Type out the entries again, matching each one exactly.

[Collected data entries]
* * * * * * *
/-- The write sets the role to 3, changes it in service, or makes a change of STATE that Table 04-2 does not list. -/
def PortRefused (d : Dev) (p : Fin 512) (val : Nat) : Prop :=
  bits val 27 26 = 3 ∨ (bits val 27 26 ≠ portRole d p ∧ portState d p ≠ 0 ∧ portState d p ≠ 3) ∨
    (!stateOk (portState d p) (bits val 30 28)) = true

theorem rtPortWrite_refused (h : PortRefused d p val) : rtPortWrite p val d = raise d (srcRt (p / 128) 0) 0 := if_pos h

/-- One whose STATE stays as it was probes no fibre. -/
theorem portWrite_of_kept (h : portState (rtPortWrite p val d) p = portState d p) :
    portWrite p val d = rtPortWrite p val d :=
  if_neg fun hc => hc.1 h

theorem portWrite_refused (h : PortRefused d p val) : portWrite p val d = raise d (srcRt (p / 128) 0) 0 := by
  have hw := rtPortWrite_refused h
  rw [portWrite_of_kept, hw]
  rw [hw]
  exact PortIn.raise (port := p) rfl (offPorts_srcRt _ _)

/-- A value with the port's own role, in a change that Table 04-2 lists, is not refused. -/
theorem not_portRefused (hr : bits val 27 26 = portRole d p) (h3 : portRole d p ≠ 3)
    (hs : stateOk (portState d p) (bits val 30 28) = true) : ¬PortRefused d p val := by
  simp [PortRefused, hr, h3, hs]

theorem portIn_setPortState (d : Dev) (p : Fin 512) {state : Nat} (h : state < 8) :
    PortIn p state (setPortState d p state) := rdf_wrf_fits d .rtPort (lix p) (by decide) h

section
variable (hr : bits val 27 26 = portRole d p) (h3 : portRole d p ≠ 3)
include hr h3

theorem rtPortWrite_activate (hv : bits val 30 28 = 1) (ho : portState d p = 0 ∨ portState d p = 2) :
    rtPortWrite p val d = startTraining (setPortState { portFields d p val with
      rt := { (portFields d p val).rt with toDisable := (portFields d p val).rt.toDisable.filter (· != p.val) } } p 1) p := by
  have hn := not_portRefused hr h3 (by rcases ho with ho | ho <;> rw [ho, hv] <;> rfl)
  have hne : portState d p ≠ bits val 30 28 := by omega
  refine (if_neg hn).trans ?_
  rw [if_neg hne, hv]
  rfl

theorem rtPortWrite_drain (hv : bits val 30 28 = 2) (ho : portState d p = 1) :
    rtPortWrite p val d = giveUp (if inService d p then leaveService (setPortState (portFields d p val) p 2) p else
      setPortState (portFields d p val) p 2) p := by
  have hn := not_portRefused hr h3 (by rw [ho, hv]; rfl)
  have hne : portState d p ≠ bits val 30 28 := by omega
  refine (if_neg hn).trans ?_
  rw [if_neg hne, hv]
  rfl

theorem rtPortWrite_disable (hv : bits val 30 28 = 0) (ho : portState d p = 3) :
    rtPortWrite p val d = setDisabled (portFields d p val) p := by
  have hn := not_portRefused hr h3 (by rw [ho, hv]; rfl)
  have hne : portState d p ≠ bits val 30 28 := by omega
  refine (if_neg hn).trans ?_
  rw [if_neg hne, hv]
  exact if_neg (by omega)

theorem rtPortWrite_restore (hv : bits val 30 28 = 4) (ho : portState d p = 3) :
    rtPortWrite p val d =
      let d1 := portFields d p val
      let d2 := (portLanes d1 p).foldl (fun d l => laneLeave d p l 6) d1
      startTraining (setPortState (if linkUp d1 p then dropLink d2 p else d2) p 4) p := by
  have hn := not_portRefused hr h3 (by rw [ho, hv]; rfl)
  have hne : portState d p ≠ bits val 30 28 := by omega
  refine (if_neg hn).trans ?_
  rw [if_neg hne, hv]
  rfl

end

/-- A port that reaches ACTIVE or RESTORING probes its fibres. -/
theorem portWrite_of_moved {state : Nat} (h : PortIn p state (rtPortWrite p val d)) (ho : portState d p ≠ state)
    (hs : state = 1 ∨ state = 4) : portWrite p val d = probePort (rtPortWrite p val d) p := by
  have h' : portState (rtPortWrite p val d) p = state := h
  exact if_pos (by rw [h']; exact ⟨ho.symm, hs⟩)

/-- One that reaches another state does not. -/
theorem portWrite_of_left {state : Nat} (h : PortIn p state (rtPortWrite p val d)) (hs : state = 0 ∨ state = 2) :
    portWrite p val d = rtPortWrite p val d := by
  have h' : portState (rtPortWrite p val d) p = state := h
  exact if_neg (by rw [h']; omega)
* * * * * * *
- _TASK SOLUTION_:
/-- The write sets the role to 3, changes it in service, or makes a change of STATE that Table 04-2 does not list. -/
def PortRefused (d : Dev) (p : Fin 512) (val : Nat) : Prop :=
  bits val 27 26 = 3 ∨ (bits val 27 26 ≠ portRole d p ∧ portState d p ≠ 0 ∧ portState d p ≠ 3) ∨
    (!stateOk (portState d p) (bits val 30 28)) = true

theorem rtPortWrite_refused (h : PortRefused d p val) : rtPortWrite p val d = raise d (srcRt (p / 128) 0) 0 := if_pos h

/-- One whose STATE stays as it was probes no fibre. -/
theorem portWrite_of_kept (h : portState (rtPortWrite p val d) p = portState d p) :
    portWrite p val d = rtPortWrite p val d :=
  if_neg fun hc => hc.1 h

theorem portWrite_refused (h : PortRefused d p val) : portWrite p val d = raise d (srcRt (p / 128) 0) 0 := by
  have hw := rtPortWrite_refused h
  rw [portWrite_of_kept, hw]
  rw [hw]
  exact PortIn.raise (port := p) rfl (offPorts_srcRt _ _)

/-- A value with the port's own role, in a change that Table 04-2 lists, is not refused. -/
theorem not_portRefused (hr : bits val 27 26 = portRole d p) (h3 : portRole d p ≠ 3)
    (hs : stateOk (portState d p) (bits val 30 28) = true) : ¬PortRefused d p val := by
  simp [PortRefused, hr, h3, hs]

theorem portIn_setPortState (d : Dev) (p : Fin 512) {state : Nat} (h : state < 8) :
    PortIn p state (setPortState d p state) := rdf_wrf_fits d .rtPort (lix p) (by decide) h

section
variable (hr : bits val 27 26 = portRole d p) (h3 : portRole d p ≠ 3)
include hr h3

theorem rtPortWrite_activate (hv : bits val 30 28 = 1) (ho : portState d p = 0 ∨ portState d p = 2) :
    rtPortWrite p val d = startTraining (setPortState { portFields d p val with
      rt := { (portFields d p val).rt with toDisable := (portFields d p val).rt.toDisable.filter (· != p.val) } } p 1) p := by
  have hn := not_portRefused hr h3 (by rcases ho with ho | ho <;> rw [ho, hv] <;> rfl)
  have hne : portState d p ≠ bits val 30 28 := by omega
  refine (if_neg hn).trans ?_
  rw [if_neg hne, hv]
  rfl

theorem rtPortWrite_drain (hv : bits val 30 28 = 2) (ho : portState d p = 1) :
    rtPortWrite p val d = giveUp (if inService d p then leaveService (setPortState (portFields d p val) p 2) p else
      setPortState (portFields d p val) p 2) p := by
  have hn := not_portRefused hr h3 (by rw [ho, hv]; rfl)
  have hne : portState d p ≠ bits val 30 28 := by omega
  refine (if_neg hn).trans ?_
  rw [if_neg hne, hv]
  rfl

theorem rtPortWrite_disable (hv : bits val 30 28 = 0) (ho : portState d p = 3) :
    rtPortWrite p val d = setDisabled (portFields d p val) p := by
  have hn := not_portRefused hr h3 (by rw [ho, hv]; rfl)
  have hne : portState d p ≠ bits val 30 28 := by omega
  refine (if_neg hn).trans ?_
  rw [if_neg hne, hv]
  exact if_neg (by omega)

theorem rtPortWrite_restore (hv : bits val 30 28 = 4) (ho : portState d p = 3) :
    rtPortWrite p val d =
      let d1 := portFields d p val
      let d2 := (portLanes d1 p).foldl (fun d l => laneLeave d p l 6) d1
      startTraining (setPortState (if linkUp d1 p then dropLink d2 p else d2) p 4) p := by
  have hn := not_portRefused hr h3 (by rw [ho, hv]; rfl)
  have hne : portState d p ≠ bits val 30 28 := by omega
  refine (if_neg hn).trans ?_
  rw [if_neg hne, hv]
  rfl

end

/-- A port that reaches ACTIVE or RESTORING probes its fibres. -/
theorem portWrite_of_moved {state : Nat} (h : PortIn p state (rtPortWrite p val d)) (ho : portState d p ≠ state)
    (hs : state = 1 ∨ state = 4) : portWrite p val d = probePort (rtPortWrite p val d) p := by
  have h' : portState (rtPortWrite p val d) p = state := h
  exact if_pos (by rw [h']; exact ⟨ho.symm, hs⟩)

/-- One that reaches another state does not. -/
theorem portWrite_of_left {state : Nat} (h : PortIn p state (rtPortWrite p val d)) (hs : state = 0 ∨ state = 2) :
    portWrite p val d = rtPortWrite p val d := by
  have h' : portState (rtPortWrite p val d) p = state := h
  exact if_neg (by rw [h']; omega)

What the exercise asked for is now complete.